Mary-Kay Wilmers

‘Adjustment, no matter how comfortable it appears to be, is never freedom.’ David Reisman said that in The Lonely Crowd, a work of academic/pop sociology, published in the US in the late Forties; much read and remarked on at the time, and now forgotten. I looked it up the other day when I was due to say something at the South Bank Centre in connection with the Cities on the Move exhibition at the Hayward. Reisman divided social behaviour into three categories: ‘anomic’, ‘adjusted’ and ‘autonomous’. ‘Anomie’ is bad – everyone knows that – and something that has long been associated with urban life. But who could be sure, as David Reisman was, that an ‘autonomous’ citizen, no matter how uncomfortable, was better off than one who had taken the trouble to adjust – unless they’d told themselves that adjustment was un-American, the sort of feebleness Charlton Heston might despise? And if you could choose one or other way of being which would you go for? And where would you live?

I had been asked, specifically, to say something about cities I’d lived in and those questions are ones that I find troubling. I was born, not long before the Second World War, in the United States, where until the age of nine I lived in a succession of different towns and states, of which New York was the last, the place from which I left the country for good. I didn’t know at the time that we weren’t going back; and it was only later that it occurred to me that I’d spent the rest of my childhood in some sort of exile.

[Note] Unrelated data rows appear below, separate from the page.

/-- V-W5 at its second step. -/
theorem test_step_wfi :
    nextHas (fun t => t.sleep && t.nib)
      (run { at100 0x00 true with
        extIE := true } [0b0000]) = true := by decide

/-- V-Q8. -/
theorem test_step_mad :
    nextHas (fun t => t.acc == 0x7F80 && t.c)
      (run { at100 0x03 true with
        par := madPar, acc := 0xFFFF, rs0 := 0x00FF, rs1 := 0x00FF } [0b1100, 0b1010]) = true := by decide

/-- V-Q4. -/
theorem test_step_mad_signed :
    nextHas (fun t => t.acc == 0xFFFF && !t.c)
      (run { at100 0x07 true with
        par := madPar, acc := 0x0000, rs0 := 0x00FF, rs1 := 0x0002 } [0b1100, 0b1100]) = true := by decide

/-- V-Q10. -/
theorem test_step_max :
    nextHas (fun t => t.acc == 0x0001 && t.c)
      (run { at100 0x07 true with
        par := madPar, acc := 0xFFFF, rs0 := 0x0001, c := true } [0b1000]) = true := by decide

/-- V-Q11. -/
theorem test_step_max_unsigned :
    nextHas (fun t => t.acc == 0xFFFF)
      (run { at100 0x03 true with
        par := madPar, acc := 0xFFFF, rs0 := 0x0001 } [0b1000]) = true := by decide

/-- V-Q12. -/
theorem test_step_min :
    nextHas (fun t => t.acc == 0x0FFF)
      (run { at100 0x03 true with
        par := madPar, acc := 0x1234, rs0 := 0x0FFF } [0b0000]) = true := by decide

/-- V-Q13. -/
theorem test_step_min_signed :
    nextHas (fun t => t.acc == 0x8000)
      (run { at100 0x07 true with
        par := madPar, acc := 0x8000, rs0 := 0x0001 } [0b0000]) = true := by decide

/-- rule R247. -/
theorem test_step_rsv1100 :
    nextHas (fun t => t.acc == 0x4000 && t.pc == 0x0100 && t.nib)
      (run { at100 0x00 true with
        par := barePar, acc := 0x4000 } [0b1100, 0b0011]) = true := by decide

/-- rule R247. -/
theorem test_step_rsv1000 :
    nextHas (fun t => t.acc == 0x4000 && !t.xopp && t.nib)
      (run { at100 0x00 true with
        par := barePar, acc := 0x4000 } [0b1000]) = true := by decide

/-- V-ST20 at its second step. -/
theorem test_step_rsv0000 :
    nextHas (fun t => t.acc == 0x0003 && !t.xopp && t.nib)
      (run { at100 0x00 true with
        par := barePar, acc := 0x0003 } [0b0000]) = true := by decide

/-! ### The step itself -/

/-- Trap entry: vector V-E1 (the handler's address, CFG, INTCTRL and the frame). -/
theorem test_step_interrupt :
    nextHas (fun t => t.pc == 0x8010 && !t.nib && t.cfg == 0x82 && t.iar == 0x80 && t.intctrl == 0x0302 &&
        t.mem.read 0x8000 == 0x40 && t.mem.read 0x8002 == 0x92 && t.mem.read 0x8003 == 0x05 &&
        t.mem.read 0x8004 == 0x34 && t.mem.read 0x8005 == 0x12 && t.mem.read 0x800C == 0x21 &&
        t.mem.read 0x800E == 0x80 && t.mem.read 0x800F == 0x07)
      (run { at100 0x92 false with
        pc := 0x0040, acc := 0x1234, rs0 := 0x5678, rs1 := 0x9ABC, ra0 := 0xDEF0, ra1 := 0x0021, ia := 0x80,
        iar := 0x07, extIE := true, extP := true, c := true, n := true } [0b1001]) = true := by decide

/-- An interrupt waits for a byte boundary: vector V-E2 at its first step. -/
theorem test_step_interrupt_waits :
    nextHas (fun t => t.acc == 0x000F && t.pc == 0x0041 && !t.inIsr)
      (run { at100 0x10 false with
        pc := 0x0040, nib := true, ia := 0x80, extIE := true, extP := true, acc := 0x000E } [0b1001]) =
      true := by decide

/-- A disabled source does not wake the core: vector V-W6. An enabled one does: vector V-W5. -/
theorem test_step_sleep :
    nextHas (fun t => t.sleep && t.acc == 0x0001)
      (run { at100 0x00 false with sleep := true, extP := true, acc := 0x0001 } [0b1001]) = true ∧
    nextHas (fun t => !t.sleep && t.acc == 0x0002 && t.intctrl == 0x0202)
      (run { at100 0x00 false with sleep := true, extIE := true, extP := true, acc := 0x0001 } [0b1001]) =
      true := by decide

/-- A timer match sets T_P: vector V-H1 at its third step. -/
theorem test_step_timer_match :
    nextHas (fun t => t.timer == 0x0001 && t.intctrl == 0x0400)
      (run { at100 0x00 false with par := timerPar, timer := 0x0000, timerCmp := 0x0001 } [0b0000]) =
      true := by decide

/-- A match with WDOG = 1 resets the core: vector V-H4 at its second step. -/
theorem test_step_watchdog :
    nextHas (fun t => t.pc == 0x0000 && t.cfg == 0x00 && t.acc == 0x0000 && t.timer == 0x0000 && !t.wdog)
      (run { at100 0x12 false with
        par := timerPar, acc := 0x7777, tIE := true, wdog := true, timer := 0x0001, timerCmp := 0x0002 }
        [0b0000]) = true := by decide

/-- With single step armed, in the line order of 60_exceptions.md R348 SW_P is set after the reset. -/
theorem test_step_watchdog_single_step :
    nextHas (fun t => t.intctrl == 0x0800 && t.timer == 0x0000)
      (run { at100 0x10 false with
        par := { timerPar with hasDbg := true }, dbgStep := true, wdog := true, timer := 0x0001,
        timerCmp := 0x0002 } [0b0000]) = true := by decide

/-- Under the parameter that drops the request, INTCTRL is cleared (70_reset_and_hazards.md R392). -/
theorem test_step_watchdog_drops_request :
    nextHas (fun t => t.intctrl == 0x0000 && t.timer == 0x0000)
      (run { at100 0x10 false with
        par := { timerPar with hasDbg := true, stepAtReset := .dropped }, dbgStep := true, wdog := true,
        timer := 0x0001, timerCmp := 0x0002 } [0b0000]) = true := by decide

/-- An armed instruction requests the software interrupt: vector V-SS1 at LDi 7. -/
theorem test_step_single_step :
    nextHas (fun t => t.acc == 0x0007 && t.swP)
      (run { at100 0x10 false with
        par := { Config.default with hasDbg := true }, dbgStep := true, swIE := true, acc := 0x0001 }
        [0b0100, 0b0111]) = true := by decide

/-- The external line, and the environment's reset, before a step (10_state.md R56, 70_reset_and_hazards.md
R390). -/
theorem test_step_environment :
    nextHas (fun t => t.extP && t.acc == 0x0001 && t.env == [])
      (run { at100 0x00 false with env := [.extLine] } [0b1001]) = true ∧
    nextHas (fun t => t.acc == 0x0000 && t.pc == 0x0000 && t.env == [.quiet])
      (run { at100 0x00 false with acc := 0x1234, env := [.reset, .quiet] } [0b1001]) = true := by decide

/-- Reserved link mode: the step stops by name (10_state.md R33). -/
theorem test_step_reserved_mode : run (at100 0x03 false) [0b0000] = .refused .reservedLinkMode := rfl

/-- The memory at reset is in canonical form, and writing what an unlisted address reads as removes the entry. -/
theorem test_memory_form :
    Memory.wf State.reset.mem = true ∧ Memory.write [(5, 1)] 5 0 = [] ∧
    Memory.write [(5, 1)] 3 2 = [(3, 2), (5, 1)] ∧ Memory.wf [(5, 1), (5, 2)] = false ∧
    Memory.wf [(5, 0)] = false := by decide

/-! ### Witnesses: a state and operands that meet a statement's hypotheses -/

/-- The reset state in each link mode. -/
theorem link_modes :
    (at100 0x00 false).linkMode = some .ul ∧ (at100 0x01 false).linkMode = some .lk8 ∧
    (at100 0x02 false).linkMode = some .lk16 ∧
    ({ at100 0x03 false with par := madPar } : State).linkMode = some .spe := by decide

theorem witness_DecodeOfEncode :
    Instr.wellFormed (ctx Config.default true 0x09 .lk8) (.xori8 0xA5) = true ∧
    Instr.wellFormed (ctx madPar true 0x03 .spe) (.mad .by4 true .high) = true := by decide

theorem witness_EncodeOfDecode :
    decode (ctx Config.default false 0x00 .ul) [0b1100, 0b1111, 0b0000] =
      .ok (.xmem .store true .down .ra1, [0b0000]) := rfl

/-- A NOP state with everything a step statement asks. -/
def nopState : State := at100 0x00 false

/-- An armed single-stepping state of a core with a debug profile. -/
def armedState : State :=
  { at100 0x10 false with par := { Config.default with hasDbg := true }, dbgStep := true }

theorem witness_StepRunsDecodedInstruction :
    nopState.env = [] ∧ nopState.linkMode = some .ul ∧ nopState.staysAsleep = false ∧
    nopState.awaken.takesInterrupt = false ∧
    decode (nopState.awaken.decodeCtx .ul) (State.peek 3 nopState.awaken) =
      .ok (.nop, [0b0000, 0b0000]) := ⟨rfl, rfl, rfl, rfl, rfl⟩

/-- One state for each reason to wait, all with a pending enabled source but the last. -/
def waiting : List State :=
  let s : State := { at100 0x10 false with extIE := true, extP := true }
  [{ s with nib := true }, { s with cfg := 0x00 }, { s with par := { Config.default with hasInt := false } },
   { s with par := { Config.default with xopAtomic := true }, xopp := true },
   { s with par := { Config.default with cmpAtomic := true }, cmpp := true }, { s with extP := false }]

theorem witness_InterruptWaitsForBoundary :
    ∀ s ∈ waiting, (s.env = [] ∧ s.linkMode = some .ul ∧ s.sleep = false) ∧
      (s.nib = true ∨ s.cfg.getLsbD 4 = false ∨ s.par.hasInt = false ∨
        (s.par.xopAtomic = true ∧ s.xopp = true) ∨ (s.par.cmpAtomic = true ∧ s.cmpp = true) ∨
        ((s.swIE && s.swP) = false ∧ (s.extIE && s.extP) = false ∧ (s.tIE && !s.wdog && s.tP) = false)) ∧
      nextHas (fun _ => true)
        (exec (s.currentInstr .ul) (State.advanceBy (s.currentInstr .ul).nibbles s)) = true := by decide

/-- A core about to take an interrupt. -/
def trapping : State := { at100 0x10 false with ia := 0xFF, extIE := true, extP := true }

theorem witness_InterruptEntrySavesFrame :
    trapping.env = [] ∧ trapping.linkMode ≠ none ∧ trapping.par.hasInt = true ∧ trapping.mem.wf = true ∧
    (trapping.par.hasTimer = false ∨ trapping.par.timerMode = .retired) ∧ trapping.cfg.getLsbD 4 = true ∧
    ((trapping.swIE && trapping.swP) = true ∨ (trapping.extIE && trapping.extP) = true ∨
      (trapping.tIE && !trapping.wdog && trapping.tP) = true) ∧
    trapping.nib = false ∧ (trapping.par.xopAtomic && trapping.xopp) = false ∧
    (trapping.par.cmpAtomic && trapping.cmpp) = false := by decide

/-- The other sources. -/
def trappingSw : State := { at100 0x10 false with ia := 0x02, swIE := true, swP := true }

theorem witness_ReturnRestoresInterruptedContext :
    step trapping = .next (trapEntry trapping) ∧ (trapEntry trapping).linkMode ≠ none ∧
    (trapping.extIE && trapping.extP) = true ∧
    step trappingSw = .next (trapEntry trappingSw) ∧ (trapEntry trappingSw).linkMode ≠ none ∧
    (trappingSw.swIE && trappingSw.swP) = true ∧
    step { at100 0x10 false with tIE := true, tP := true } =
      .next (trapEntry { at100 0x10 false with tIE := true, tP := true }) :=
  ⟨rfl, by decide, rfl, rfl, by decide, rfl, rfl⟩


theorem witness_SwiAndWfiSetTheirBit :
    nopState.linkMode ≠ none := by decide

theorem witness_RetiLoadsFrame :
    nopState.linkMode ≠ none := by decide

theorem witness_JalLinksAndJumps :
    nopState.linkMode ≠ none := by decide

theorem witness_JmpGoesToRa0 :
    nopState.linkMode ≠ none := by decide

We were moving – it was now the late Forties – to Europe. More particularly, we moved to Brussels: a dark, rainy, unfriendly, unseductive, unappealing, charmless city. At the time I wouldn’t have been able to say any of that. For one thing, I wouldn’t have been allowed to: Brussels was where we had to be and if I didn’t like it, it was because, my mother said, I was unwilling to make the effort. David Reisman perhaps would have been pleased with me. I found it all very difficult. Again, we moved often. Not that it mattered: I don’t remember knowing the neighbours or playing with the children next-door or downstairs, as everyone did in the States. There was a tennis club to which families like mine belonged but very few places where one could detach oneself from one’s family. I missed the comic books (missed them all the more for not having been allowed to read them), the roller-skating rink in Central Park, the Lexington Avenue drug stores, the Hershey bars and Hamburger Heaven: all important markers of a New York child’s place in the world and signifiers, too, of a world in which there was much to desire. Belgian children ate the same serious chocolate as their mothers and fathers ate and didn’t have places of their own to go to: they stayed close to their parents and wherever they went walked behind them like the Duke of Edinburgh behind the Queen.